/-- A grant of this device's pages passes its checks and changes their ownership. -/
theorem exec_grantPages_home (hr : s.AdminRuns o g) (hst : (s.glove g).state = .opened ∨ (s.glove g).state = .keyPending)
    (hal : start % 0x200000 = 0) (hm : 0 < m) (hspan : start + m * 0x200000 ≤ s.span o.q.link) (hfree : s.RangeFree g start m)
    (hstop : s.grantsStopped = false) (hcount : m ≤ s.freeCount) {t : State} {done : Bool}
    (hstart : (s.undispatch (.grantPages o g s.boot.cfg.pos ro group m start)).startOwn (s.takeFree s.pages 0 m) (some g)
      (.grant o g (s.grantPtes group m start ro)) = (t, done)) :
    exec (.grantPages o g s.boot.cfg.pos ro group m start) s =
      .next (if done then t.grantDone o g s.boot.cfg.pos (s.grantPtes group m start ro) else t) := by
  rw [State.grantPtes] at hstart ⊢
  simp [exec, execGrantPages, State.gloveCmd_runs hr, State.closedCode_none hst, hal, hm.ne', Nat.not_lt.mpr hspan,
    hfree.not_exists, hstop, Nat.not_lt.mpr hcount, hstart]

@[simp] theorem State.length_grantPtes (s : State) (group m start : Nat) (ro : Bool) :
    (s.grantPtes group m start ro).length = (s.takeFree s.pages 0 m).length := by simp [State.grantPtes]

/-- A grant of pages leaves the gloves, the functions and the queues but for the completion (R230, R377). -/
theorem State.grantDone_eq (s : State) (o : Origin) (g home : Nat) (ptes : List (Nat × Nat × Nat × Bool)) :
    ∃ pts tlines stale hgates, s.grantDone o g home ptes =
      ({ s with pool.pts := pts, pool.tlines := tlines, pool.stale := stale, pool.hgates := hgates } : State).complete o 0 ptes.length := by
  obtain ⟨pts, tlines, stale, hgates, h⟩ := s.setPtes_eq g (fun (e : Nat × Nat × Nat × Bool) => e.1)
    (fun e => { group := e.2.2.1, page := e.2.1, home := home, readOnly := e.2.2.2, valid := true }) ptes
  exact ⟨pts, tlines, stale, hgates, congrArg (fun t => t.complete o 0 ptes.length) h⟩


/-- Settles O8: a peer's pages are refused by the third check, and this device's own are granted. -/
theorem peerPagesInKeyPendingAreRefused : Obligations.PeerPagesInKeyPendingAreRefused := by
  intro s o g hr hst ro group m start hal hm
  refine ⟨fun home hhome hknown => ?_, fun hspan hfree hstop hcount => ?_⟩
  · have hex : exec (.grantPages o g home ro group m start) s =
        .next ((s.undispatch (.grantPages o g home ro group m start)).refuse o 0x0104) := by
      simp [exec, execGrantPages, State.gloveCmd_runs hr, State.closedCode_none (.inr hst), hal, hm.ne', hhome, hknown, hst]
    obtain ⟨hcode, -, hfn, hfinger, hcompletes, honly⟩ := s.refused_undispatch (.grantPages o g home ro group m start) o 0x0104
    exact ⟨_, hex, hcode, hfn, hfinger, hcompletes, honly⟩
  · have hex := @exec_grantPages_home s o g group m start ro hr (.inr hst) hal hm hspan hfree hstop hcount
    by_cases hask : s.takeFree s.pages 0 m ≠ [] ∧ s.askedGates ≠ []
    · obtain ⟨t, hstart, hpool, honly⟩ := State.startOwn_asks
        (s := s.undispatch (.grantPages o g s.boot.cfg.pos ro group m start)) hask.1 hask.2 (some g)
        (.grant o g (s.grantPtes group m start ro))
      refine ⟨t, hex hstart, honly.agree .host (by simp), ?_, .inl ?_⟩
      · exact congrArg (fun x : Trust => x.gloves.get {} g) (honly.agree .trust (by simp))
      · rw [hpool]
        exact ⟨_, List.mem_append_right _ (List.mem_singleton_self _), rfl, rfl⟩
    · obtain ⟨owns, gates, stale, hgates, hwrite⟩ :=
        (s.undispatch (.grantPages o g s.boot.cfg.pos ro group m start)).writeOwn_eq (s.takeFree s.pages 0 m) g
      obtain ⟨pts, tlines, stale', hgates', hdone⟩ :=
        State.grantDone_eq ((s.undispatch (.grantPages o g s.boot.cfg.pos ro group m start)).writeOwn (s.takeFree s.pages 0 m) (some g))
          o g s.boot.cfg.pos (s.grantPtes group m start ro)
      refine ⟨_, hex (State.startOwn_done (s := s.undispatch _) hask _ _), ?_⟩
      rw [if_pos rfl, hdone, hwrite, State.length_grantPtes]
      refine ⟨State.complete_ghost .., State.complete_glove .., .inr ?_⟩
      exact State.completes s _ o 0 _ (fun _ => rfl)

end Grant

/-! ### Pages and windows -/

section Windows
variable {s : State} {o : Origin} {g : Nat}

/-- The change of a glove's tables that has begun: the glove holds it, and nothing else of gloves, queues and Fingers changes. -/
theorem State.beginChange_undispatch (s : State) (i : Instr) (o : Origin) (g : Nat) (c : Change) :
    ((s.undispatch i).beginChange g o c).glove g = { s.glove g with updating := true, change := some { origin := o, change := c } } ∧
    (∀ j, j ≠ g → ((s.undispatch i).beginChange g o c).glove j = s.glove j) ∧
    (∀ q, ((s.undispatch i).beginChange g o c).queue q = s.queue q) ∧
    OnlyIn [.work, .trust] s ((s.undispatch i).beginChange g o c) := by
  refine ⟨State.modGlove_same .., fun j hj => ?_, fun _ => rfl, onlyIn_iff.mpr (by simp)⟩
  rw [State.beginChange, State.modGlove_ne _ _ _ hj, State.undispatch_glove]

theorem exec_reclaimPages_range (hr : s.AdminRuns o g) (hst : (s.glove g).state = .opened ∨ (s.glove g).state = .keyPending)
    {m start : Nat} (hal : start % 0x200000 = 0) (hm : 0 < m) (hw : s.changeWaits (.reclaimPages o g 0 0 m start) g = false)
    (htdi : (s.glove g).tdiLive = false) (hvalid : ∀ i < m, (s.pte g (start / 0x200000 + i)).valid = true) :
    exec (.reclaimPages o g 0 0 m start) s = .next
      ((s.undispatch (.reclaimPages o g 0 0 m start)).beginChange g o (.reclaim ((List.range m).map (· + start / 0x200000)))) := by
  have hno : ¬ ∃ i < m, (s.pte g (start / 0x200000 + i)).valid = false := fun ⟨i, hi, h⟩ => by simp [hvalid i hi] at h
  simp [exec, execReclaimPages, State.gloveCmd_runs hr, State.closedCode_none hst, hal, hm.ne', hw, htdi, hno]

theorem exec_reclaimPages_group (hr : s.AdminRuns o g) (hst : (s.glove g).state = .opened ∨ (s.glove g).state = .keyPending)
    {group : Nat} (hg : 0 < group) (hw : s.changeWaits (.reclaimPages o g 1 group 0 0) g = false)
    (htdi : (s.glove g).tdiLive = false) (hne : s.entriesOf g (fun e => e.group == group) ≠ []) :
    exec (.reclaimPages o g 1 group 0 0) s = .next
      ((s.undispatch (.reclaimPages o g 1 group 0 0)).beginChange g o (.reclaim (s.entriesOf g (fun e => e.group == group)))) := by
  simp [exec, execReclaimPages, State.gloveCmd_runs hr, State.closedCode_none hst, hg.ne', hw, htdi, hne]

/-- The window of a slot image (R215). -/
def imageWindow (v : Nat) : Window :=
  .valid (bits v 41 0) (bits v 106 64) (bits v 191 128) (bits v 201 192) (bitAt v 203) (bitAt v 202) false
####
Retype, exactly as written, everything from the first line of the data above through the line containing "theorem exec_grantPages_home (hr". Nothing else should appear.

• OUTPUT FOR THIS TASK:
/-- A grant of this device's pages passes its checks and changes their ownership. -/
theorem exec_grantPages_home (hr : s.AdminRuns o g) (hst : (s.glove g).state = .opened ∨ (s.glove g).state = .keyPending)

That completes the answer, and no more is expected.